(EXERCISE OBJECTIVE) Copy exactly the lines from the start of the data below through the one that carries "def State.nextStep (s", and only those.
Top of GIVEN RECORDS
-- ==== Sys2Proof/Machine/Power.lean ====
section
/-! DEFINITION. Control intervals and brakes: 16 R402 to R412, R414, R415. Readings are observed: they come with the
step (log 29). -/

namespace Sys2Proof.Machine

/-- The tick at which the next step of 125 ticks ends (R407); every tenth step ends an interval (R404). -/
def State.nextStep (s : State) : Nat := 125 * (s.spine.steps + 1)

/-- A cap one operating point lower than a point applied, and one point higher than it was (R405). -/
def capDown (applied : Nat) : Option Nat := some (Nat.min 7 (applied + 1))
def capUp (c : Option Nat) : Option Nat := match c with | some (n + 1) => some n | _ => none

/-! ### Voltages and estimates (R402, R404) -/

/-- The voltage of an operating point before trim, in mV. -/
def pointVolt (p : Nat) : Nat := [850, 800, 750, 700, 660, 620, 580, 550].getD p 550
/-- The voltage of a core, in mV: its point's, with its trim, within the regulator's range (R402). -/
def State.coreVolt (s : State) (c : CoreId) : Nat :=
  Nat.max 550 (Nat.min 850 (pointVolt (s.core c).point + 5 * (Config.trim c).val - 20))
/-- Sixteen times the mean voltage of a cluster's cores. -/
def State.volts (s : State) (cl : Nat) : Nat := ((List.range 16).map fun i => s.coreVolt (16 * cl + i)).sum

/-- Entry of the leakage table: temperature point `i`, voltage column `j`. -/
def Power.lktAt (p : Power) (i j : Nat) : Nat := ((p.lkt.getD i 0).extractLsb' (16 * j) 16).toNat
/-- Temperature point `i`, in sixteenths of a degree. -/
def Power.tempAt (p : Power) (i : Nat) : Int := 16 * ((p.tpts.extractLsb' (8 * i) 8).toNat : Int)

/-- Where a value lies among rising points: the point below it, its distance from that point and the distance between the two
neighbours; outside the outermost points it lies at the end point. -/
def between (at_ : Nat → Int) (n : Nat) (v : Int) : Nat × Nat × Nat :=
  match ((List.range n).filter fun i => decide (at_ i ≤ v)).getLast? with
  | none => (0, 0, 1)
  | some i => if i + 1 < n then (i, (v - at_ i).toNat, (at_ (i + 1) - at_ i).toNat) else (i, 0, 1)

/-- Leakage at a reading and at sixteen times a mean voltage: linear in both, truncated (R404). -/
def Power.leakage (p : Power) (reading : BitVec 16) (volts : Nat) : Nat :=
  let (i, dt, nt) := between p.tempAt 8 reading.toInt
  let (j, dv, nv) := between (fun j => 16 * (550 + 100 * (j : Int))) 4 volts
  let row := fun j => p.lktAt i j * (nt - dt) + p.lktAt (i + 1) j * dt
  (row j * (nv - dv) + row (j + 1) * dv) / (nt * nv)

/-- Leakage of a cluster. -/
def State.leaks (s : State) (cl : Nat) : Nat :=
  let p := (s.cluster cl).power
  p.leakage p.sensReading (s.volts cl)

/-- What the cores of a cluster have done since the interval began. -/
def State.activity (s : State) (cl : Nat) (f : Activity → Nat) : Nat := ((List.range 16).map fun i => f (s.core (16 * cl + i)).act).sum

/-- The dynamic part of a cluster's estimate: its activity multiplied by the fused weights (R404). -/
def State.dynamic (s : State) (cl : Nat) : Nat :=
  Config.weight cl 0 * s.activity cl (·.issued) + Config.weight cl 1 * s.activity cl (·.products) +
    Config.weight cl 2 * s.activity cl (·.laneOps) + Config.weight cl 3 * s.activity cl (·.copied) +
    Config.weight cl 4 * s.activity cl (·.flits)

/-- The estimate of a cluster: leakage and its dynamic part. -/
def State.estimate (s : State) (cl : Nat) : Nat := s.leaks cl + s.dynamic cl

/-- Clusters that may have an estimate other than 0, or leases and points that change: those not as at reset. -/
def State.liveClusters (s : State) : List Nat :=
  ((s.clusters.map (·.1)) ++ (s.cores.filterMap fun e => if e.1 == mgmtCore then none else some (clusterOf e.1))).eraseDups

/-- At most one observation of a cluster, and none of a cluster the package lacks. -/
def obsOk (obs : Observations) : Bool :=
  obs.all (fun o => decide (o.cluster < 16384)) && decide (obs.map (·.cluster)).Nodup

/-! ### Brakes (R407) -/

/-- The brake after a step: reports `sum` for the steps so far, `draw` of the step just ended, `left` steps to come. -/
def Spine.brakeAfter (p : Spine) (sum draw left : Nat) : Spine :=
  if 10 * p.plim < sum + left * draw then
    { p with brake := Nat.min 3 (p.brake + 1)
             braked := if p.brake = 0 && p.braked != BitVec.allOnes 32 then p.braked + 1 else p.braked }
  else p

/-- The clusters' reports for the steps of the interval so far, added up, in tenths of the unit of an estimate: leakage over so many of
the ten steps, and the activity so far, which the weights relate to the whole interval. -/
def State.reports (s : State) : Nat :=
  (s.liveClusters.map fun cl => (s.spine.steps % 10 + 1) * s.leaks cl + 10 * s.dynamic cl).sum

/-- The step just ended, and its brake. Its draw is what it added to the reports. -/
def State.endStep (s : State) : State :=
  let sum := s.reports
  let p := s.spine.brakeAfter sum (sum - s.spine.used) (9 - s.spine.steps % 10)
  { s with spine := { p with steps := p.steps + 1, used := if s.spine.steps % 10 = 9 then 0 else sum } }

/-- BRAKE_STEP_END (R407): a step that does not end an interval. -/
def execBrakeStepEnd (s : State) : Res :=
  guardEvent (s.spine.steps % 10 != 9 && s.nextStep ≤ s.time.toNat) (.next s.endStep)

/-! ### Readings, alerts and caps (R405, R406, R414, R415) -/

/-- Signed order of readings. -/
def hotter (a b : BitVec 16) : Bool := decide (b.toInt ≤ a.toInt)

/-- The hottest of a cluster's core readings and its position, the lowest on a tie (DESIGN CHOICE, log 29). -/
def State.hottest (s : State) (cl : Nat) : BitVec 16 × Nat :=
  (List.range 16).foldl (fun (b : BitVec 16 × Nat) i =>
    let r := (s.core (16 * cl + i)).coret
    if hotter b.1 r then b else (r, i)) ((s.core (16 * cl)).coret, 0)

/-- The alert of a boundary, if a threshold has been crossed since the last one (R414). -/
def Power.alertOf (old new : Power) (cl : Nat) : Option Word :=
  let hi := new.alert.extractLsb' 0 16
  let lo := new.alert.extractLsb' 16 16
  let word := fun (up : Bool) => bitAt 63 ||| (if up then bitAt 62 else 0) ||| (new.sensReading.setWidth 64 <<< 30) ||| BitVec.ofNat 64 cl
  if !new.alert.getLsbD 63 then none
  else if hotter new.sensReading hi && !hotter old.sensReading hi then some (word true)
  else if hotter lo new.sensReading && !hotter lo old.sensReading then some (word false)
  else none

/-- Queue an alert; one that finds the queue full is dropped (R415). -/
def Mgmt.queueAlert (m : Mgmt) (a : Word) : Mgmt :=
  if m.alerts.length < 256 then { m with alerts := m.alerts ++ [a] } else { m with alertDropped := true }

/-- The fastest point that a core of a cluster applied (R405). -/
def State.appliedPoint (s : State) (cl : Nat) : Nat :=
  (List.range 16).foldl (fun m i => Nat.min m (s.core (16 * cl + i)).point) 7

/-- Why the hottest core of a cluster ran at its point in the interval just ended, for which it had asked for `ask` (R406). -/
def Power.causeOf (p : Power) (k : Core) : Nat :=
  if k.point ≤ k.ask then 0
  else if p.curCap == some k.point then 1
  else if p.thermCap == some k.point then 2 else 0

/-- The caps of the next interval (R405): `sum` is the package's estimate. -/
def Power.nextCaps (p : Power) (plim sum : Nat) : Power :=
  let limit := p.tlimCap.toInt
  { p with
    curCap := if plim < sum then capDown p.applied else if 10 * sum < 9 * plim then capUp p.curCap else p.curCap
    thermCap := if limit ≤ p.sensReading.toInt then capDown p.applied
      else if p.sensReading.toInt < limit - 48 then capUp p.thermCap else p.thermCap }

/-- A lease at an interval boundary, for a core that asked for one point and ran at another: deferred when a cap kept it from
point 0 (R406, R410). -/
def leaseTick (l : Word) (ask point : Nat) : Word :=
  if !l.getLsbD 63 || ask != 0 then l
  else if point != 0 then l ||| leaseDefer
  else
    let r := leaseRemain l - 10
    let l1 := (l &&& ~~~(0xFFFF : Word)) ||| BitVec.ofNat 64 r
    if r = 0 then (l1 &&& ~~~leaseActive) ||| leaseExpired else l1

/-- The point a core asks for (R405). -/
def Core.request (k : Core) : Nat := if k.leased then 0 else 2
/-- A core's point under the caps (R405, R406). -/
def Power.pointOf (p : Power) (ask : Nat) : Nat := Nat.max ask (Nat.max (p.curCap.getD 0) (p.thermCap.getD 0))

/-- A core at an interval boundary: its lease, then what it asks for and its point for the next interval. -/
def Core.boundary (k : Core) (p : Power) : Core :=
  let k1 := { k with lease := leaseTick k.lease k.ask k.point }
  { k1 with ask := k1.request, point := p.pointOf k1.request }

/-- When a core's point changes, what is left of a sleep passes at the new rate (R95, R403). -/
def Ctx.resleep (x : Ctx) (now : Word) (old new : Nat) : Ctx :=
  match x.wait with
  | some (.sleep _) =>
    if old != new && laterThan x.due now then
      { x with due := now + BitVec.ofNat 64 ((x.due - now).toNat * pointRate old / pointRate new) }
    else x
  | _ => x
def Core.resleep (k : Core) (now : Word) (old : Nat) : Core := { k with ctxs := k.ctxs.map (·.resleep now old k.point) }

/-- The package's estimate of the interval just ended. -/
def State.packageSum (s : State) : Nat := (s.clusters.map fun e => (e.2.power.pest.extractLsb' 0 32).toNat).sum

/-- Take in the readings of a cluster's cores: its hottest, and an alert (R414). -/
def State.observe (s : State) (o : Observation) : State :=
  let old := (s.cluster o.cluster).power
  let s1 := (o.coreReadings.take 16).zipIdx.foldl (fun (s : State) (e : BitVec 16 × Nat) =>
    s.modCore (16 * o.cluster + e.2) fun k => { k with coret := e.1 }) s
  let (r, i) := s1.hottest o.cluster
  let new := { old with sensReading := r, sensPos := i }
  let s2 := s1.modPower o.cluster fun _ => new
  match old.alertOf new o.cluster with
  | some a => { s2 with mgmt := s2.mgmt.queueAlert a }
  | none => s2

/-- The estimate of a cluster for the interval just ended goes to its PEST (R404). -/
def State.writePest (s : State) (cl : Nat) : State :=
  s.modPower cl fun p => { p with pest := BitVec.ofNat 64 (s.dynamic cl % 2 ^ 32 * 2 ^ 32 + s.estimate cl % 2 ^ 32) }

/-- One cluster at a boundary: what it applied and why, its caps, and its cores' leases and points. -/
def State.boundary (s : State) (sum : Nat) (cl : Nat) : State :=
  let p0 := (s.cluster cl).power
  let p1 := { p0 with applied := s.appliedPoint cl, cause := p0.causeOf (s.core (16 * cl + p0.sensPos % 16)) }
  let p2 := p1.nextCaps s.spine.plim sum
  (List.range 16).foldl (fun s i => s.modCore (16 * cl + i) fun k => (k.boundary p2).resleep s.time k.point) (s.modPower cl fun _ => p2)

/-- Clusters that a boundary can change: every one when the current limit is exceeded, else those not as at reset. -/
def State.boundaryClusters (s : State) (sum : Nat) : List Nat :=
  if s.spine.plim < sum then List.range 16384 else s.liveClusters

/-- The next interval counts anew what cores do (R404). -/
def State.clearActivity (s : State) : State := { s with cores := s.cores.map fun e => (e.1, { e.2 with act := Activity.reset }) }

/-- CONTROL_INTERVAL_END (R404 to R407): `obs` brings the readings of the interval just ended, whose last step ends with it. -/
def execControlIntervalEnd (s : State) : Res :=
  guardEvent (s.spine.steps % 10 == 9 && s.nextStep ≤ s.time.toNat && obsOk s.ev.obs)
    (let s1 := (s.ev.obs.foldl State.observe s).endStep
     let s2 := s1.liveClusters.foldl (fun s cl => s.writePest cl) s1
     let sum := s2.packageSum
     let s3 := ((s2.boundaryClusters sum).foldl (fun s cl => s.boundary sum cl) s2).clearActivity
     .next { s3 with spine := { s3.spine with brake := 0 } })

end Sys2Proof.Machine
end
Bottom of GIVEN RECORDS
(ANSWER BOX)
-- ==== Sys2Proof/Machine/Power.lean ====
section
/-! DEFINITION. Control intervals and brakes: 16 R402 to R412, R414, R415. Readings are observed: they come with the
step (log 29). -/

namespace Sys2Proof.Machine

/-- The tick at which the next step of 125 ticks ends (R407); every tenth step ends an interval (R404). -/
def State.nextStep (s : State) : Nat := 125 * (s.spine.steps + 1)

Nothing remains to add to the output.